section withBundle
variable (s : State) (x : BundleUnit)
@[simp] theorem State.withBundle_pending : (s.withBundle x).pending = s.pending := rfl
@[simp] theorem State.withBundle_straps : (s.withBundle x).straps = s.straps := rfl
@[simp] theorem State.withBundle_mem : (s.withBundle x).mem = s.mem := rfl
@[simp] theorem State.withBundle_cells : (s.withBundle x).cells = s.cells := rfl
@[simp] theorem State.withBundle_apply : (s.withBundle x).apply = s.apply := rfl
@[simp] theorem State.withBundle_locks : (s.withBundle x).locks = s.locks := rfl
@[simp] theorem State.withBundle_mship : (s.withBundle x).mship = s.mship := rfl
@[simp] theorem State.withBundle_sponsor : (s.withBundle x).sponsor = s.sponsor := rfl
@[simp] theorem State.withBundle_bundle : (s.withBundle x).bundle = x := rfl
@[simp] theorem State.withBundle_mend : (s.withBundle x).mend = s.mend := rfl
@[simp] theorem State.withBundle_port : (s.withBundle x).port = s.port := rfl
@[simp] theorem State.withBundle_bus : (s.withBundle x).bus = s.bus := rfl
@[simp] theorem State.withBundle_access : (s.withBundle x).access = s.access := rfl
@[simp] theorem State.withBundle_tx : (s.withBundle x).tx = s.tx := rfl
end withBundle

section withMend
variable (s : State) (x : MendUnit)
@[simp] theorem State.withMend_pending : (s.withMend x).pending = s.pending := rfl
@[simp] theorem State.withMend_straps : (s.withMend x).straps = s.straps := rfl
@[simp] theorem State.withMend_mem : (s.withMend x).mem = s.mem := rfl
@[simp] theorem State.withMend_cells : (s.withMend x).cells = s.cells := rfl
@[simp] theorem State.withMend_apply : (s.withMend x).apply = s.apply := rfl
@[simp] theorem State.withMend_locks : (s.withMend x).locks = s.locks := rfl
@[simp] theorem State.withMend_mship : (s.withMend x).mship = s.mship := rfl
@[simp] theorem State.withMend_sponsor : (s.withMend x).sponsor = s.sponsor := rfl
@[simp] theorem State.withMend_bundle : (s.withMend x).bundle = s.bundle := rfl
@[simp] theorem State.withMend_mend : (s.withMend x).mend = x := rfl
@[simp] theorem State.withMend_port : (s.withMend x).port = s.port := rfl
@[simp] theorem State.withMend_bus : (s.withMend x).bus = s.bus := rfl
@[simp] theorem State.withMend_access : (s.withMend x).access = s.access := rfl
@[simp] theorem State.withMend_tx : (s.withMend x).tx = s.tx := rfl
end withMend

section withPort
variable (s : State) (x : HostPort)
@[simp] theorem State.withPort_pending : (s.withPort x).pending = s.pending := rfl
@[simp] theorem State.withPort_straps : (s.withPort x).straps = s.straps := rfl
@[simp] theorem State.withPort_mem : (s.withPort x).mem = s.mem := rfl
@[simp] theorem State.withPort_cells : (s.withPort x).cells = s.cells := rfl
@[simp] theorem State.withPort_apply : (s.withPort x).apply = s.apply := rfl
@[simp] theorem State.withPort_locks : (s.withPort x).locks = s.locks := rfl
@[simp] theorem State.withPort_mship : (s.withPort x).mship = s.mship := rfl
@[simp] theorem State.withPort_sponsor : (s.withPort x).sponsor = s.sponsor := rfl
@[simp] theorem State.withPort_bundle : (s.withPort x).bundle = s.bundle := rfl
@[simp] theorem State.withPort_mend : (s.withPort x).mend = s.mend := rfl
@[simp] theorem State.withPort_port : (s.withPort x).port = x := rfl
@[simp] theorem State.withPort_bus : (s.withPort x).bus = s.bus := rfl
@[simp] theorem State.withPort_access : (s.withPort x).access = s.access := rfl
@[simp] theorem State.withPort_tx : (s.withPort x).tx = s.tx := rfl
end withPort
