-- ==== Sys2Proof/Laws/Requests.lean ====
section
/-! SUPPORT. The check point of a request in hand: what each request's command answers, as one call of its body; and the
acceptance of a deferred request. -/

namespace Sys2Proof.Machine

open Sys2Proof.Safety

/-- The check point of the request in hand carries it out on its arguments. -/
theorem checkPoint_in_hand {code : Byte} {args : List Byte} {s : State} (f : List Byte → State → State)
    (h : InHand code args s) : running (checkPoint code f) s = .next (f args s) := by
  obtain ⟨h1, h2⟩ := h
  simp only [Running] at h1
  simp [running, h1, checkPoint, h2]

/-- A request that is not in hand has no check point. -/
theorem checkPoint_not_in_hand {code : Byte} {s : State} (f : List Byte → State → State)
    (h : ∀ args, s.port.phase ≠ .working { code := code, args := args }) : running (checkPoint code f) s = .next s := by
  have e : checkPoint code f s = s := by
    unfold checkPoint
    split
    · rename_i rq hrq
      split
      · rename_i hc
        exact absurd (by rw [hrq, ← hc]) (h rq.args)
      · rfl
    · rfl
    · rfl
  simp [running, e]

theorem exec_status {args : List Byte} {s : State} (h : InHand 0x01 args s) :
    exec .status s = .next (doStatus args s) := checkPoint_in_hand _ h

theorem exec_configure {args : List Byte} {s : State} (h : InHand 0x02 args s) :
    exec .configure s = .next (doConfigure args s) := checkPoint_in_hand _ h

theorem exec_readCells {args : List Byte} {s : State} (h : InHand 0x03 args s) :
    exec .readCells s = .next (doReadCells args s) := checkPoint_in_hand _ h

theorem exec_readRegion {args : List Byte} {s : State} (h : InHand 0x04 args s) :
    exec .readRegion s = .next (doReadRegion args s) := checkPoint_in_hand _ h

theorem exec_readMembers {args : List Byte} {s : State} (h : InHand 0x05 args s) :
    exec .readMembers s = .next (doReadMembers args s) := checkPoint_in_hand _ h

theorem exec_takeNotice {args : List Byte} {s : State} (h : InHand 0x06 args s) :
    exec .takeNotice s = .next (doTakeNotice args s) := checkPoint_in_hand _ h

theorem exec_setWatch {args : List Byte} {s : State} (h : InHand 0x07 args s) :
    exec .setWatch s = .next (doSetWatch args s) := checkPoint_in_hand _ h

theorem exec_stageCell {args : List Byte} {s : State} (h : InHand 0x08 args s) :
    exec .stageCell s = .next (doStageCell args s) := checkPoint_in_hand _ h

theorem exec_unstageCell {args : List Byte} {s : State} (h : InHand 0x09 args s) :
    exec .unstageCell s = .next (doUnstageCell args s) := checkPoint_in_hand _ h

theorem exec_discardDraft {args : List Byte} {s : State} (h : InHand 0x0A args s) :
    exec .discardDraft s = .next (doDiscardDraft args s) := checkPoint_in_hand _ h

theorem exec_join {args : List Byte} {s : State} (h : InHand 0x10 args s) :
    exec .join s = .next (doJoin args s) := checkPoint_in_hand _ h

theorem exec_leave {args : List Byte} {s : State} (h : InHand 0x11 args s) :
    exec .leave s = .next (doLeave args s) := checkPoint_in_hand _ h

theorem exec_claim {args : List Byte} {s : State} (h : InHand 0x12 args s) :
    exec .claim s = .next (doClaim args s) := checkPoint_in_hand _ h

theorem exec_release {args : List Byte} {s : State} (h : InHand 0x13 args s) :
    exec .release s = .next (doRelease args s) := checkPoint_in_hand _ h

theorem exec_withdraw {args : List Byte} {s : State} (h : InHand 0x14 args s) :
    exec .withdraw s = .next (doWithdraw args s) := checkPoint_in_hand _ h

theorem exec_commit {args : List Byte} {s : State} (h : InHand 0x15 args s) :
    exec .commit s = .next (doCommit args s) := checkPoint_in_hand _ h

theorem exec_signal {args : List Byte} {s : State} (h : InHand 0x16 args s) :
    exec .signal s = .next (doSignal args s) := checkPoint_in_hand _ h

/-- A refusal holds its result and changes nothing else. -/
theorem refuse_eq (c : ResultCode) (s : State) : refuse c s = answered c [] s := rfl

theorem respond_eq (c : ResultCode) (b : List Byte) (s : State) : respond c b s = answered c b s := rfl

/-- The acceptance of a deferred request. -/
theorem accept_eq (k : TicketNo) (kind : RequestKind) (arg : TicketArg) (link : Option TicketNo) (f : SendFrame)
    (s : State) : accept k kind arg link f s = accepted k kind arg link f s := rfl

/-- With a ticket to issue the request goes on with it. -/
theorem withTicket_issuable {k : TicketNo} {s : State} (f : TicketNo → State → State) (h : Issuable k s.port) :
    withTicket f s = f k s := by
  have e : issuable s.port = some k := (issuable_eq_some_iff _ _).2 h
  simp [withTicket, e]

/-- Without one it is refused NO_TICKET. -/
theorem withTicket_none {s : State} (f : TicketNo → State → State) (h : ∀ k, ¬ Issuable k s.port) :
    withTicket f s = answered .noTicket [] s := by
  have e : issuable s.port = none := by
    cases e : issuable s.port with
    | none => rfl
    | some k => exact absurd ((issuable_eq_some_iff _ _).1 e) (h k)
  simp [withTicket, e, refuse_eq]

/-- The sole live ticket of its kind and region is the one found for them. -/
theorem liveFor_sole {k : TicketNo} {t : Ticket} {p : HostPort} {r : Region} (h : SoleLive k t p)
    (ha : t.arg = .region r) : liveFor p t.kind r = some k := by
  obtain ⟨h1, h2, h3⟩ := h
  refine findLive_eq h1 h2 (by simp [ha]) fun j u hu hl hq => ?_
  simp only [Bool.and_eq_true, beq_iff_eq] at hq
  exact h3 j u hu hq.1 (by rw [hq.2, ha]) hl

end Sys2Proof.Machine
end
------------
**The task:** Please reproduce the lines from the line with "(s.withBundle x).mem = s.mem := rfl" to the line with "section withMend", both ends included, exactly as they appear above.

**Answer box:**
@[simp] theorem State.withBundle_mem : (s.withBundle x).mem = s.mem := rfl
@[simp] theorem State.withBundle_cells : (s.withBundle x).cells = s.cells := rfl
@[simp] theorem State.withBundle_apply : (s.withBundle x).apply = s.apply := rfl
@[simp] theorem State.withBundle_locks : (s.withBundle x).locks = s.locks := rfl
@[simp] theorem State.withBundle_mship : (s.withBundle x).mship = s.mship := rfl
@[simp] theorem State.withBundle_sponsor : (s.withBundle x).sponsor = s.sponsor := rfl
@[simp] theorem State.withBundle_bundle : (s.withBundle x).bundle = x := rfl
@[simp] theorem State.withBundle_mend : (s.withBundle x).mend = s.mend := rfl
@[simp] theorem State.withBundle_port : (s.withBundle x).port = s.port := rfl
@[simp] theorem State.withBundle_bus : (s.withBundle x).bus = s.bus := rfl
@[simp] theorem State.withBundle_access : (s.withBundle x).access = s.access := rfl
@[simp] theorem State.withBundle_tx : (s.withBundle x).tx = s.tx := rfl
end withBundle

section withMend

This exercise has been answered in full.